/-- A reply in progress (06 R253 to R266): the UMX registers in force at its step 1 (R267), the cycle of its first
half-bit and the reply's number, the chains used, those that clipped in the estimation window, whether a break fell in it;
the half-bit estimates and the coupling vectors found at the window's end, and `now` then, while the blocks of members are
awaited (R271); then the vectors in order of decreasing norm, the coils they cover, the source count, kappa in 1/65,536,
the coils before and after exclusion, the slot checks that failed, and the members that contribute. -/
structure ReplyRun where
  ctrl : Word
  limits : Word
  est : Word
  wait : Word
  cycle : Word
  number : Nat
  used : List Nat
  clipped : List Nat
  clippedAny : List Nat
  broken : Bool
  window : Option (List (List (Int × Int)) × List (List (Int × Int)) × Nat)
  formed : Bool
  vectors : List (List (Int × Int))
  coils : List Nat
  k : Nat
  kappa : Nat
  chains : Nat
  fails : List Nat
  members : BitVec 3
  deriving DecidableEq, Repr

/-- The receive chains and the unmixing engine; `trimAt` holds `now` at each chain's last full trim (06 R250), `replies`
counts the replies detected since PD4 was switched on, whose low 8 bits number a reply (R270). -/
structure ReceiveUnit where
  replies : Nat
  windowOpen : Bool
  reply : Option ReplyRun
  gainDue : List (Nat × Nat)
  capture : Option CaptureJob
  trimAt : List (Option Nat)
  deriving DecidableEq, Repr

/-- A contactless job (07 R287 to R310): command, ticket, kind, descriptor and transmit data as copied. -/
structure NfcJob where
  id : Nat
  ticket : Nat
  inventory : Bool
  page : Nat
  desc : List Byte
  tx : List Byte
  deriving DecidableEq, Repr

/-- How a job is to end at the next frame boundary: end code, exchange status, door outcome (07 R294). -/
structure NfcEnd where
  code : Nat
  status : Nat
  outcome : Nat
  deriving DecidableEq, Repr

/-- What an anticollision is to send next (07 R305): a request; the EOF or marker of a slot; ANTICOLLISION of a cascade
level with the identifier bytes of the levels done and the bits known of this one; SELECT of a level with its four bytes;
the silencing of the tags found; nothing any more on this ashlar. -/
inductive AntiStep where
  | request
  | slot (n : Nat)
  | anticoll (level : Nat) (done : List Byte) (bits : List Bool)
  | select (level : Nat) (done part : List Byte)
  | silence (tags : List (List Byte))
  | roundDone
  deriving DecidableEq, Repr

/-- The anticollision of an inventory (07 R305 to R308): the sequence entry and the pass, identifiers newly recorded in
this pass, whether the job's first request has been sent, the next step, whether the present request drew a reply, a
collision or a new identifier, the mask in force and those of sub-rounds to come (length, value), the tags identified on
this ashlar, the answer to the type A request, and whether bypass broke the round while a request was in the air, whose
window then says nothing about it (R292). -/
structure AntiRun where
  broken : Bool
  idx : Nat
  pass : Nat
  passNew : Nat
  woken : Bool
  step : AntiStep
  replied : Bool
  collided : Bool
  fresh : Bool
  mask : Nat × Nat
  masks : List (Nat × Nat)
  found : List (List Byte)
  atqa : List Byte
  deriving DecidableEq, Repr

/-- What an ISO-DEP exchange is to send next (07 R301, R302): WUPA or WUPB; SELECT of a cascade level; RATS; PPS; ATTRIB
with the ATQB; the addressed SELECT of ISO/IEC 15693; an information block; R(ACK); R(NAK); an answer to S(WTX);
S(DESELECT). -/
inductive DepStep where
  | wake
  | select (level : Nat)
  | rats
  | pps (rate : Nat)
  | attrib (atqb : List Byte)
  | select15693
  | info
  | ack
  | nak
  | wtx (m : Byte)
  | deselect
  deriving DecidableEq, Repr

/-- The progress of an ISO-DEP exchange: the next step, the transmit bytes not yet acknowledged, the response so far,
retries made for the block in hand, the factor on the frame waiting time, whether the tag is chaining, and the ATS. -/
structure DepRun where
  step : DepStep
  left : List Byte
  data : List Byte
  retries : Nat
  wtxm : Nat
  chaining : Bool
  ats : List Byte
  deriving DecidableEq, Repr

/-- The running job: what it has delivered and counted (07 R298, R309, R310), and where it stands. `tset` is the timing
set of its protocol as the job started (R286), `framed` whether it has sent a frame, `sent` the last reader frame with its
bits in the last byte, `frameEnd` the instant of its end, `gapFrom` the instant from which RECOVERY counts (R283), `slot`
the window in hand of a request with several (R284), and `step` a step that has been selected (R305). -/
structure NfcRun where
  job : NfcJob
  tset : List Word
  framed : Bool
  sent : List Byte × Nat
  frameEnd : Nat
  gapFrom : Nat
  slot : Nat
  anti : AntiRun
  dep : DepRun
  startNow : Nat
  lastClose : Nat
  guardDue : Bool
  inFrame : Bool
  records : Nat
  reserved : Nat
  bypassed : Bool
  skipped : Nat
  tags : List (List Byte)
  slots : Nat
  collided : Nat
  separated : Nat
  repeats : Nat
  endWith : Option NfcEnd
  resetField : Bool
  deriving DecidableEq, Repr

/-- The contactless job table (07 R289), oldest first, the running job, a KEEP_FIELD hold with `now` when it began
(R291), the block number of the ISO-DEP session (R302), and end records that wait for space (R290), with their POP
registers. -/
structure NfcUnit where
  table : List NfcJob
  run : Option NfcRun
  keep : Bool
  keepAt : Nat
  block : Bool
  late : List (Nat × List Word)
  deriving DecidableEq, Repr

/-- Card detection in Run and in Stop (07 R312 to R316): scans left to learn, baselines, consecutive scans beyond the
threshold, whether a hit holds, scans since it fell below, the probe's own, the RELEARN commands in progress with `now` when
each was applied, and `now` at the last scan of each kind. -/
structure CardUnit where
  learn : Nat
  base : List (Int × Int)
  overs : Nat
  hold : Bool
  under : Nat
  above : Bool
  probeLearn : Nat
  probeBase : List Nat
  probeOver : Nat
  probeLeft : BitVec 8
  probeHit : BitVec 8
  probeDelta : Nat
  relearn : List (Nat × Nat)
  scanAt : Option Nat
  probeAt : Option Nat
  deriving DecidableEq, Repr
/-! ## The Broadcast island (08, 09) -/

/-- What a DAB path knows of its ensemble from the fast information channel (09 R366): its identifier and CIF counter (FIG
0/0), subchannels with their rates in 8 kbit/s (0/1), services with their components as transport mechanism and subchannel
or SCId (0/2), packet components with subchannel and address (0/3), and by ensemble the frequencies in 100 Hz, by service
the other ensembles that carry it (08 R342). -/
structure DabInfo where
  eid : Nat
  cifHigh : Nat
  cifLow : Nat
  subs : List (Nat × Nat)
  services : List (Nat × List (Nat × Nat))
  packets : List (Nat × Nat × Nat)
  freqs : List (Nat × List Nat)
  others : List (Nat × List Nat)
  deriving DecidableEq, Repr
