/-- How port `p` is driven at this instant: its phase and amplitude codes and the depth of a pause in percent; `none` where
it is not driven, or stopped for a pause of 100 % ASK (05 R215). -/
def portDrive (s : State) (p : Nat) : Option (Nat × Nat × Nat) :=
  let w := (wordsInForce s).getD (p + 1) 0#32
  let depth := match pauseNow s with
    | none => 0
    | some q => modDepth w q.2
  if (drivenPorts s (activeAshlar s) (wordsInForce s)).contains p && depth < 100
    && (fieldState s == Fs.rampUp || fieldState s == Fs.on || fieldState s == Fs.rampDown)
  then some (bitsOf w 25 16, bitsOf w 9 0, depth) else none

/-- Drive ashlar `n` with its present words, from source `src` (05 R205 to R209); inside a pause they apply when it ends
(R216). -/
def driveAshlar (n src : Nat) (s : State) : State :=
  s |> setFld { s.fld with driven := ashlarWords s n, changeDue := false, rewriteDue := false
                           beforePause := (pauseNow s).map (fun p => (p.1, wordsInForce s)) }
    |> setRegBits Reg.fldPatStatus 23 20 n |> setRegBits Reg.fldPatStatus 18 16 src
    |> breakReply |> gainsAuto |> updateClips

/-- Whether the selection would be refused (05 R211); the ashlar 0 that an entry to bypass forces is driven without this
check (R199). -/
def changeRefused (s : State) : Bool :=
  let n := (selection s).1
  !(fieldAllowed s n (ashlarWords s n))

/-- The engine takes the selection at a tap-0 edge (05 R205, R206, R211). A refusal leaves ACTIVE and SOURCE as they stand,
so that after a refused return from bypass SOURCE reads BYPASS (notes/assumptions/55.md). -/
def takeSelection (s : State) : State :=
  let n := (selection s).1
  if changeRefused s then setFld { s.fld with changeDue := false } s |> refuseAshlar n
  else driveAshlar n (selection s).2 s

/-- New words of the ashlar in force are taken at a tap-0 edge, where the selection itself was refused (05 R206, R211). -/
def takeRewrite (s : State) : State :=
  let n := activeAshlar s
  if !(s.fld.rewriteDue) then s
  else if fieldAllowed s n (ashlarWords s n) then driveAshlar n (regBits s Reg.fldPatStatus 18 16) s
  else setFld { s.fld with rewriteDue := false } s |> refuseAshlar n

/-- What is due at a tap-0 edge is taken (05 R205, R206). -/
def tapEdge (s : State) : State :=
  if !(domainOn s 3) || s.clocks.bypass then s
  else takeRewrite (if s.fld.changeDue then takeSelection s else s)

/-- A selection is made: `src` 1 from FLD.PATSEL, 2 from a job step, 4 from a cascade switch. -/
def selectAshlar (n src : Nat) (s : State) : State :=
  setFld { s.fld with sel := n, selSource := src, changeDue := true } s

/-- The secondary of a cascade head drives no coil (16 R593): CSC.STATUS reads HELD. -/
def headHeld (s : State) : Bool := regBits s Reg.cscStatus 31 28 == 5

/-- Whether the field is requested (05 R212): not while PD3 is being switched off (R240) or the device is HELD; FLD.FIELD.ON is
ignored on a cascade member (16 R604). -/
def fieldRequested (s : State) : Bool :=
  ((regBit s Reg.fldField 0 && arrayMode s != 2) || s.fld.jobHold) && !(draining s 3) && !(headHeld s)

/-- Whether a field-on due now would be refused (05 R211). -/
def riseRefused (s : State) : Bool :=
  fieldState s == Fs.off && fieldRequested s && s.fld.offMinDone && changeRefused s

/-- The field ramps up on the selection, or stays OFF where it is refused (05 R211, R213). -/
def rampField (s : State) : State :=
  if changeRefused s then s |> refuseAshlar (selection s).1 |> setFieldState Fs.off
  else s |> driveAshlar (selection s).1 (selection s).2 |> setFieldState Fs.rampUp
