-- ==== Sys2Proof/Machine/Receive.lean ====
section
/-!
DEFINITION. Sys2Proof/Machine/Receive.lean: the receive chains and the unmixing engine (06), and what the end of a
reply or of an empty window delivers to the job (07 R298 to R310).
-/
namespace Sys2Proof.Machine

/-! ## The chains -/

/-- The overload of chain `p` in a reply (06 R249, R264): it raises its event, and the first one of the chain in the reply
is counted. -/
def clipInReply (p : Nat) (s : State) : State :=
  match s.frx.reply with
  | none => s
  | some r =>
    if r.clippedAny.contains p then raiseEvent 0x12 0 s
    else s |> setFrx { s.frx with reply := some { r with
                clippedAny := p :: r.clippedAny, clipped := if r.window.isSome || r.formed then r.clipped else p :: r.clipped } }
           |> countReg (Reg.frxClipCnt + p) 1 |> raiseEvent 0x12 0

/-- REPLY_DETECTED (06 R253, R266 step 1, R267): inside an open window the reply begins, with the UMX values now in force;
an overload that lasts from before falls into it. A self-test of UMX that is running does not keep a reply back
(notes/assumptions/56.md). -/
def replyDetected (s : State) : State :=
  if !(domainOn s 4) || !(s.frx.windowOpen) || s.frx.reply.isSome then s
  else
    let r : ReplyRun :=
      { ctrl := getReg s Reg.umxCtrl, limits := getReg s Reg.umxLimits, est := getReg s Reg.umxEst
        wait := getReg s Reg.umxCascWait, cycle := BitVec.ofNat 32 (fldCycle s), number := s.frx.replies % 256
        used := usedChains s, clipped := [], clippedAny := [], broken := false, window := none, formed := false
        vectors := [], coils := [], k := 0, kappa := 0, chains := 0, fails := [], members := 0#3 }
    let s := setFrx { s.frx with reply := some r, replies := s.frx.replies + 1 } s
    (r.used.filter (fun p => regBit s (Reg.frxChainStatus + p) 30)).foldl (fun t p => clipInReply p t) s

/-- REPLY_DETECTED. -/
def execReplyDetected (s : State) : Out := .next (replyDetected s)

/-- CHAIN_CLIP (06 R249, R264): the overload is shown while it lasts. -/
def chainClip (p : Nat) (overloaded : Bool) (s : State) : State :=
  if !(domainOn s 4) then s
  else
    let s := setRegBits (Reg.frxChainStatus + p) 30 30 (bit01 overloaded) s
    if overloaded then clipInReply p s else s

/-- CHAIN_CLIP. -/
def execChainClip (chain : Fin 8) (overloaded : Bool) (s : State) : Out := .next (chainClip chain.val overloaded s)

/-- Mark chain `p` faulted (06 R254). -/
def faultChain (p : Nat) (s : State) : State :=
  s |> setRegBits (Reg.frxChainStatus + p) 29 29 1 |> raiseFault 0x12 0 p

/-- A full trim of chain `p` restarts its TRIM_AGE (06 R249, R250). -/
def trimmed (p : Nat) (s : State) : State := setFrx { s.frx with trimAt := s.frx.trimAt.set p (some s.now) } s

/-- CHAIN_TRIM_STEP (06 R245, R250, R254): only outside response windows, on a used chain with trims enabled, and not while
PD3 is off; a full trim restarts TRIM_AGE; a trim out of range marks the chain faulted. -/
def chainTrimStep (p : Nat) (full inRange : Bool) (s : State) : State :=
  if !(domainOn s 3) || !(domainOn s 4) || s.frx.windowOpen || !(chainUsed s p) || !(regBit s Reg.frxCtrl 31) then s
  else if !inRange then faultChain p s
  else if full then trimmed p s else s

/-- CHAIN_STATUS.TRIM_AGE of chain `p`, in 10 ms (06 R249). -/
def trimAge (s : State) (p : Nat) : Nat :=
  match s.frx.trimAt.getD p none with
  | none => 255
  | some at_ => capAt 255 ((s.now - at_) / 135600)

/-- FLD.SURVEY_STATUS.AGE in 100 ms (05 R223). -/
def surveyAge (s : State) : Nat := if s.fld.surveyValid then capAt 255 ((s.now - s.fld.surveyAt) / 1356000) else 255

/-- CHAIN_TRIM_STEP. -/
def execChainTrimStep (chain : Fin 8) (full : Bool) (inRange : Bool) (s : State) : Out :=
  .next (chainTrimStep chain.val full inRange s)

/-! ## The estimation window (06 R255 to R260, R269 to R271) -/

/-- LEN symbols of a reply's estimation window. -/
def ReplyRun.len (r : ReplyRun) : Nat := bitsOf r.est 5 0

/-- Members 1 to 3 that a mask names. -/
def membersOf (m : BitVec 3) : List Nat := [1, 2, 3].filter (fun k => m.getLsbD (k - 1))

/-- The members that forward for the job in hand (06 R269). -/
def forwarding (s : State) : BitVec 3 :=
  if regBits s Reg.umxStatus 31 30 = 1 then BitVec.ofNat 3 (regBits s Reg.umxStatus 26 24) else 0#3

/-- The words of block `b` of member `m` in a reply, if the head holds it. -/
def heldBlock (s : State) (reply m b : Nat) : Option (List Word) :=
  (s.cascade.blocks.find? (fun x => x.1 == m && x.2.1 == reply && x.2.2.1 == b)).map (·.2.2.2)

/-- The blocks of member `m` that are missing of the first `symbols` symbols of a reply: one block holds 16 (06 R270). -/
def missingBlocks (s : State) (reply symbols m : Nat) : Nat :=
  ((List.range ((symbols + 15) / 16)).filter (fun b => (heldBlock s reply m (b % 256)).isNone)).length

/-- The members of a mask with a block missing. -/
def lateMembers (s : State) (reply symbols : Nat) (m : BitVec 3) : List Nat :=
  (membersOf m).filter (fun k => 0 < missingBlocks s reply symbols k)

/-- The coils of member `m` that take part in a reply: those its blocks count as used. -/
def memberCoils (s : State) (reply m : Nat) : List Nat :=
  match heldBlock s reply m 0 with
  | none => []
  | some ws => (blockCoils ws).map (8 * m + ·)

/-- The estimates of member `m` in half-bit `t` of a reply. -/
def memberEstimate (s : State) (reply m t : Nat) : List (Int × Int) :=
  match heldBlock s reply m (t / 32 % 256) with
  | none => List.replicate 8 (0, 0)
  | some ws => (List.range 8).map (blockEstimate ws (wordsNumber (ws.drop 2)) (t / 2 % 16) (t % 2))

/-- The estimates of the window over all coils: this device's own, and those of the members that contribute. -/
def windowRows (s : State) (r : ReplyRun) (own : List (List (Int × Int))) (members : BitVec 3) : List (List (Int × Int)) :=
  (own.take (2 * r.len)).zipIdx.map (fun x =>
    (List.range 8).map (fun c => x.1.getD c (0, 0)) ++ [1, 2, 3].flatMap (fun m =>
      if members.getLsbD (m - 1) then memberEstimate s r.number m x.2 else List.replicate 8 (0, 0)))

/-- The slot checks that fail once k, kappa and the chains are known (06 R260): RANK 1, KAPPA 2, CHAINS 7, DISABLED 8.
`kappa` is in 1/65,536, `all` the chains before exclusion, `left` those after it. -/
def slotFails (r : ReplyRun) (k kappa all left : Nat) : List Nat :=
  (if bitsOf r.ctrl 2 0 < k ∨ all < k then [1] else [])
    ++ (if bitsOf r.limits 7 0 * 4096 < kappa then [2] else [])
    ++ (if left < k then [7] else [])
    ++ (if !(bitAt r.ctrl 31) ∧ 2 ≤ k then [8] else [])

/-- Whether the coding of the job in hand can be unmixed (06 R251). -/
def unmixable (s : State) : Bool :=
  match s.nfc.run with
  | none => true
  | some r => (replyBit r.job.proto (jobRate s r.job.inventory r.job.desc)).2

/-- Step 3 of 06 R266: with k = 0 the detection is withdrawn; else the vectors are ordered and the slot checks made. `out`
names the members left out, whose chains count as excluded (R271); chains that clipped in the window are left out (R264).
A reply whose coding cannot be unmixed has one combined stream (R251). For more than four sources no vectors are found,
and kappa is free. -/
def formReply (r : ReplyRun) (own vectors : List (List (Int × Int))) (out : List Nat) (s : State) : State :=
  let fwd := membersOf (forwarding s)
  let members := BitVec.ofNat 3 ((fwd.filter (fun m => !(out.contains m))).foldl (fun n m => n + 2 ^ (m - 1)) 0)
  let outChains := (out.map (fun m => (onesOf (BitVec.ofNat 8 (regBits s (Reg.cscMemberInfo + (m - 1)) 7 0))))).sum
  let all := r.used ++ (membersOf members).flatMap (memberCoils s r.number)
  let k := sourceCount (bitsOf r.est 15 8) all (windowRows s r own members)
  let k := if unmixable s then k else min k 1
  if k = 0 then setFrx { s.frx with reply := none } s
  else
    let left := all.filter (fun c => !(r.clipped.contains c))
    let vs := orderVectors left ((vectors ++ List.replicate k []).take (if k ≤ 4 then k else 0))
    let kappa := if k ≤ 4 then kappaOf (vs.map (atCoils left)) else Config.freeNat s.freeIndex
    useFree (setFrx { s.frx with reply := some { r with
      window := none, formed := true, vectors := vs, coils := left, k := k, kappa := kappa, chains := left.length
      fails := slotFails r k kappa (all.length + outChains) left.length, members := members } } s)

/-- ESTIMATION_WINDOW_END (06 R255 to R257, R260, R264, R271): the half-bit estimates of this device and the coupling vectors
that the engine has identified, over the 32 coils of an array, whose way of identification the spec does not give. Step 3
follows at once, or when the blocks of every forwarding member are there. -/
def estimationWindowEnd (estimates vectors : List (List (Int × Int))) (s : State) : State :=
  match s.frx.reply with
  | none => s
  | some r =>
    if r.formed || r.window.isSome then s
    else if (lateMembers s r.number r.len (forwarding s)).isEmpty then formReply r estimates vectors [] s
    else setFrx { s.frx with reply := some { r with window := some (estimates, vectors, s.now) } } s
========================================================================
Exercise prompt: Send back the lines of the records word for word, from the very first through the line containing "awaited (R271); then".

Written reply:
/-- A reply in progress (06 R253 to R266): the UMX registers in force at its step 1 (R267), the cycle of its first
half-bit and the reply's number, the chains used, those that clipped in the estimation window, whether a break fell in it;
the half-bit estimates and the coupling vectors found at the window's end, and `now` then, while the blocks of members are
awaited (R271); then the vectors in order of decreasing norm, the coils they cover, the source count, kappa in 1/65,536,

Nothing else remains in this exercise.